BEGIN RECORDS FOR THE TASK

-- ==== Sys2Proof/Tests/Witnesses.lean ====
section
/-!
SUPPORT. Witnesses.lean: for each statement and each of its clauses, a concrete state and operands that meet its
hypotheses together.
-/

namespace Sys2Proof.Tests

open Sys2Proof Sys2Proof.Machine Sys2Proof.Claims

set_option Elab.async false
set_option linter.unusedVariables false

/-! ## States -/

/-- Hart 0 of core 0 running node 1 of partition 0, about to fetch at address 2. -/
def base : State := State.reset.placed [0x1024, 0x0085]

/-- The first byte of the scratchpad window. -/
def window : Word := 0x01FFFFFFFFE00000

/-- With the registers of hart 0 changed. -/
def withRegs (s : State) (f : Regs → Regs) : State := s.updHart 0 fun h => { h with regs := f h.regs }

/-- With hart 0 changed. -/
def withHart (s : State) (f : Hart → Hart) : State := s.updHart 0 f

/-- With core 0 changed. -/
def withCore (s : State) (f : Core → Core) : State := s.updCore 0 f

/-- With scalar registers set. -/
def withS (s : State) (vs : List (Reg × Word)) : State := withRegs s fun g => vs.foldl (fun g v => g.setS v.1 v.2) g

/-- With bytes in the scratchpad. -/
def withPad (s : State) (off : Nat) (bs : List Byte) : State := withCore s fun c => { c with pad := putBytes c.pad off bs }

/-- With bytes in device memory. -/
def withMem (s : State) (key : Nat) (bs : List Byte) : State := { s with mem := putBytes s.mem key bs }

/-- With the running hart's handler at address 64 times 5. -/
def handled (s : State) : State := withRegs s fun g => { g with tvec := 320 }

/-- With a VTYPE, a VL and an RC. -/
def vec (vtype vl rc : Nat) (s : State) : State :=
  withRegs s fun g => { g with vtype := BitVec.ofNat 64 vtype, vl := BitVec.ofNat 64 vl, rc := BitVec.ofNat 64 rc }

/-- With a vector register holding a shape. -/
def withTile (s : State) (n : Fin 32) (tag : Word) : State := withRegs s fun g => { g with f := g.f.set n.val (⟨tag, []⟩ : Tile) }

/-- Two functions of degree 1 in FP32. -/
def functions : State := withTile (withTile (vec 0x448 0 1 base) 5 (funTag 8 1 1 [1])) 6 (funTag 8 1 1 [1])

/-- A pool of granules all in use. -/
def full : State :=
  vec 2 4 1 (withRegs base fun g => { g with f := Vector.ofFn fun i : Fin 32 =>
    if i.val < 6 then ⟨plainTag 0 16 2048, []⟩ else Tile.empty })

/-- A page of self-describing blocks, s5 naming its first byte, and a tile of 62 bytes. -/
def segmentEntry : Entry := { testEntry with sd := true }
def segmentPage : State := vec 0 62 1 (withCore base fun c => { c with tlb := [segmentEntry] })

/-- With a Palette slot of core 0. -/
def withSlot (s : State) (n : Fin 32) (x : Slot) : State := withCore s fun c => { c with slots := c.slots.set n.val x }

/-- Hart 0 owning slot 31, s5 naming the last bytes of the scratchpad window, and a shape of one row of four bytes. -/
def palette (vtype cols rows : Nat) : State :=
  withRegs (withS (vec vtype (cols * rows) 1 (withSlot base 31 ⟨some 0, none, []⟩)) [(5, window + 0x1FFFF8)]) fun g =>
    { g with dlen := #v[BitVec.ofNat 64 cols, BitVec.ofNat 64 rows, 1] }

/-- Compressed sparse rows: one row of two columns, its one entry in column 1. -/
def sparse : State :=
  withPad (withRegs (withS (vec 0 0 1 (withSlot base 31 ⟨some 0, none, []⟩)) [(5, window)]) fun g =>
    { g with dlen := #v[2, 1, 1] }) 0
    (leBytes 8 (window.toNat + 32) ++ leBytes 8 (window.toNat + 40) ++ leBytes 8 (window.toNat + 44) ++ leBytes 8 0 ++
      leBytes 4 0 ++ leBytes 4 1 ++ leBytes 4 1 ++ [7])

/-- Two slots of a product of INT8 matrices. -/
def products : State :=
  withSlot (withSlot (vec 2 1 1 base) 30 ⟨some 0, some ⟨1, 4, 0, none, [[1, 2, 3, 4]]⟩, []⟩) 31
    ⟨some 0, some ⟨4, 1, 0, none, [[1], [2], [3], [4]]⟩, []⟩

/-- A pattern table of one dimension of four INT32 elements. -/
def pattern (store : Bool) : List Word :=
  [window, (if store then 0x0820000000000000 else 0x0020000000000000), 0, 0, 4, 4] ++ List.replicate 30 0

/-- A load stream in register 1 and a store stream in register 2. -/
def streams : State := vec 2 4 1 (withRegs base fun g =>
  { g with q := (g.q.set 1 (some ⟨pattern false, 0, []⟩)).set 2 (some ⟨pattern true, 0, []⟩) })

/-- A pattern table in the scratchpad. -/
def patternTable : State :=
  withPad (withS base [(5, window + 64)]) 64 ((pattern false).flatMap fun w => leBytes 8 w.toNat)

/-- A compressed buffer of two raw blocks at the start of the scratchpad. -/
def compressed : State :=
  withPad (withS base [(5, window + 0x10000), (7, window), (8, 4096)]) 0
    (leBytes 8 0x101 ++ leBytes 8 2 ++ leBytes 8 (window.toNat + 128) ++ List.replicate 40 0 ++ leBytes 4 0x80000000 ++
      leBytes 4 0x80000040)

/-- A transfer of 64 bytes in channel 3. -/
def transferring : State :=
  withPad (withCore base fun c => { c with channels := c.channels.set 3 (⟨0, 64,
    [⟨0, 0, 0x10001, 0, 0, false, window.toNat, window.toNat + 128, 64, 0, [], none, [], none⟩], none⟩ : Channel) }) 0 [1, 2, 3]

/-! Tasks: partitions, nodes, objects, buffers. -/

/-- With partition 0 changed. -/
def withPart (s : State) (f : Partition → Partition) : State := { s with parts := (tget s.parts 0).elim s.parts fun x => tput s.parts 0 (f x) }

/-- With a node in slot k of partition 0. -/
def withNode (s : State) (k : Nat) (n : Node) : State :=
  withPart s fun x => { x with slots := 8, nodes := tput x.nodes k n }

/-- A waiting node, not placed. -/
def node2 : Node := { testNode with state := .held, ranks := [] }

/-- s5 naming an object at address 1024, of zeros. -/
def object : State := withS base [(5, 1024)]

/-- The marker of a hart that holds a synchronisation object: valid, rank 0, its node's handle. -/
def holder0 : Word := 0x8000000000010001

/-- A buffer in slot 3 of partition 0, generation 1, of 64 bytes at key 2048; s5 its handle. -/
def buffer : Buffer := ⟨1, 2048, 64, [(0, 1)], []⟩
def bufferedPart : Partition :=
  { testPart with access := ⟨.memory, .engine, 0xFF⟩ :: testPart.access, buffers := [(3, buffer)] }
def buffered : State := withS (withPart base fun _ => bufferedPart) [(5, 0x30001)]

/-- A command for that buffer. -/
def command : Command := { (default : Command) with slot := 3, gen := 1, op := 1, len := 64, total := 64 }
def commanded (c : Command) : State := { buffered with commands := [(0, c)], nextCommand := 1 }

/-- Eight words of a command in f4. -/
def submitting (w0 handle : Nat) (s : State) : State :=
  vec 3 8 1 (withRegs s fun g => { g with
    f := g.f.set 4 (⟨plainTag 3 1 8, [BitVec.ofNat 16384 (w0 + handle * 2 ^ 128)]⟩ : Tile) })

/-- A node record of one hart at address 1024. -/
def recorded : State := withMem (withNode object 1 testNode) 1024 (leBytes 8 0x2001 ++ leBytes 8 2)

END RECORDS FOR THE TASK

YOUR TASK:
Copy only this part of the entries above: the line with "## States -/", the line with "def window : Word := 0x01FFFFFFFFE00000", and the lines between, all exactly as written.

SOLUTION TO THE PROBLEM:
/-! ## States -/

/-- Hart 0 of core 0 running node 1 of partition 0, about to fetch at address 2. -/
def base : State := State.reset.placed [0x1024, 0x0085]

/-- The first byte of the scratchpad window. -/
def window : Word := 0x01FFFFFFFFE00000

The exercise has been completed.